We're currently in the midst of a large-scale in-place upgrade campaign for our RHEL 7 and Windows Server 2012 (both R2 and standard versions) to decrease our obsolescence numbers. So far, we've been focusing exclusively on virtual machines using an Ansible playbook that manages everything from snapshots to repo configurations. We've just crossed the milestone of upgrading over 1000 servers!

I'm curious to know how common this approach is. How do you all manage your obsolescence? Also, keep in mind that most of our applications are Java-based, which allows us to isolate the OS version using the JVM.

Thanks a ton for sharing your experiences!

4 Answers

Answered By CuriousNewbie88 On

I'm kind of new to Ansible myself. Could someone share what their playbooks look like? I'm wondering how they check for successful upgrades and whether they mount ISOs or handle snapshots with Ansible.

Answered By TerraformTactician77 On

If it were me at that scale, I'd consider treating the VMs as disposable. Why not use Terraform to blow everything away and redeploy fresh services instead of doing in-place upgrades?

AnsibleAdmirer22 -

Good point! Our pipeline combines Terraform with Ansible, so we can spin up servers pretty quickly. The downside is that our app team isn't quite ready to automate their deployments yet, which slows us down a bit.

Answered By AnsibleFanatic04 On

We actually don't do in-place upgrades.

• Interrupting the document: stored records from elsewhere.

/-- What no STOP or FORCE changes, and the answer. -/
theorem answered_frame (kind tag : Byte) {s u : State} (hlink : u.link.inbound = (popInbound s).link.inbound ∧
    u.link.answers = (popInbound s).link.answers) : ∀ t, t = answer kind tag .ok [] u →
    t.link.inbound = s.link.inbound.drop 1 ∧ t.link.answers = s.link.answers ++ [⟨kind + 0x80, tag, [0]⟩] := by
  rintro t rfl
  obtain ⟨hinbound, hanswers⟩ := hlink
  simp only [answer, pushAnswer, hinbound, hanswers]
  exact ⟨rfl, rfl⟩

/-- Settles O25: STOP and FORCE by the state of ACQ. -/
theorem stopAndForceActByState : Obligations.StopAndForceActByState := by
  refine ⟨fun tag s h => ⟨exec_stop_standby h, fun hpower hstopped => ?_, fun hpower hstate => ?_⟩,
    fun tag s h => ⟨fun hrefused => exec_force_refused h ?_, fun hpower hstate => ?_, fun hpower hstate => ?_,
      fun r i hpower hstate hr hi hlen => ?_⟩,
    fun tag s i h hpower hstate hi hlen => ?_, fun tag s i h hpower hstate hcur hi => ?_⟩
  · rw [exec_stop h hpower, stopAcq_stopped (s := popInbound s) hstopped, answer_popInbound]
  · obtain ⟨hstopped, hkind, hsingle, hforce, hnote, hfree, hothers, hmem, hcount, hlast, hserial, hmon, hraster⟩ :=
      stopAcq_spec (s := popInbound s) hstate _ rfl
    obtain ⟨hinbound, hanswers⟩ := answered_frame 0x11 tag (s := s) (u := stopAcq (popInbound s)) (by simp) _ rfl
    exact ⟨_, exec_stop h hpower, hstopped, hkind, hsingle, hforce, hnote, hfree, hothers, hmem, hcount, hlast, hserial,
      by simp, by simp, hmon, hraster, by simp, by simp, by simp, hinbound, hanswers⟩
  · refine hrefused.imp_right fun hstate => ?_
    rcases hstate with hstate | hstate <;> simp only [forceTaken, hstate]
  · have htaken : forceTaken s = true := by rcases hstate with hstate | hstate <;> simp only [forceTaken, hstate]
    rw [exec_force h hpower htaken, forceAcq_pending (s := popInbound s) hstate]
    exact congrArg _ (answer_popInbound 0x13 tag .ok [] { s with acq := { s.acq with forcePending := true } })
  · have htaken : forceTaken s = true := by simp only [forceTaken, hstate]
    rw [exec_force h hpower htaken, forceAcq_capturing (s := popInbound s) hstate, answer_popInbound]
  · have htaken : forceTaken s = true := by simp only [forceTaken, hstate]
    have hr : curSeg (popInbound s) = r := hr
    have hinfo : (curSeg (popInbound s)).info = some i := hr ▸ hi
    rw [exec_force h hpower htaken, forceAcq_waiting (s := popInbound s) hstate]
    obtain ⟨hcapturing, hseg, hothers, htrig, hmem⟩ :=
      acceptTrigger_filling (kind := .forced) (tag := s.acq.timeTag) hinfo hlen
    obtain ⟨hforce, hmon, hraster, hlink⟩ :=
      acceptTrigger_filling_others (kind := .forced) (tag := s.acq.timeTag) hinfo hlen _ rfl
    obtain ⟨hinbound, hanswers⟩ := answered_frame 0x13 tag (s := s)
      (u := acceptTrigger .forced s.acq.timeTag (popInbound s)) (by simp [hlink]) _ rfl
    have hnotes : (acceptTrigger .forced s.acq.timeTag (popInbound s)).link.notes = s.link.notes := by rw [hlink]; rfl
    rw [hr] at hseg
    exact ⟨_, rfl, hcapturing, hseg, htrig, hforce, hmem, hothers, by simp, by simp, hmon, hraster, by simp, by simp, by simp,
      hnotes, hinbound, hanswers⟩
  · have htaken : forceTaken s = true := by simp only [forceTaken, hstate]
    refine ⟨_, exec_captureEnd_triggered (s := popInbound s) h.1 hlen, ?_⟩
    rw [exec_force h hpower htaken, forceAcq_waiting (s := popInbound s) hstate,
      acceptTrigger_whole .forced _ i (popInbound s) hi hlen]
    rfl
  · obtain ⟨hseg, hothers, hstopped, hkind, hsingle, hforce, hserial, hcount, hlast, hmem⟩ :=
      endRoll_acq (s := dropForce (popInbound s)) hcur hi rfl rfl
    obtain ⟨hraster, hstart, hmon, hnote, hsetup, hgen, hpanel, hstore, hpow, hlink⟩ :=
      endRoll_others (s := dropForce (popInbound s)) hcur hi rfl rfl
    obtain ⟨hinbound, hanswers⟩ := answered_frame 0x11 tag (s := s) hlink _ rfl
    have hpicture : ∀ (n : Chan) (c r : Nat), RasterOk s → c < 500 → r < 400 →
        intensity ((endRoll (dropForce (popInbound s))).raster.planes.get n) c r = intensity (s.raster.planes.get n)
          (if s.raster.wrapped then (s.raster.writeCol + c) % 500 else c) r := fun n c r hok hc hr => by
      rw [hraster]
      exact rasterLeaveRoll_picture _ (dropForce (popInbound s)) n c r hok hc hr
    have hlist : (endRoll (dropForce (popInbound s))).raster.list = s.raster.list := by rw [hraster]; rfl
    rw [exec_stop h hpower, stopAcq_rolling (s := popInbound s) hstate]
    exact ⟨_, nextSerial s.acq.serialCounter, rfl, nextSerial_eq _, hseg, hothers, hstopped, hkind, hsingle, hforce, hserial,
      hcount, hlast, hmem, hnote, hpicture, congrArg Raster.view hraster, hlist,
      congrArg Raster.writeCol hraster, congrArg Raster.wrapped hraster, hstart, hmon, hsetup, hgen, hpanel, hstore, hpow,
      hinbound, hanswers⟩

Instead, we rely heavily on Ansible to deploy new servers, then developers transition to the new setup while we decommission the old ones.

Answered By TastyDevOps95 On

Honestly, it sounds like you're a bit behind on the whole migration away from RHEL7. A lot of organizations have been steering clear of that for a couple of years now!

BrightCoder21 -

Yeah, same here! My place has had policies against those upgrades for a while. It's all about keeping up with security and support, after all.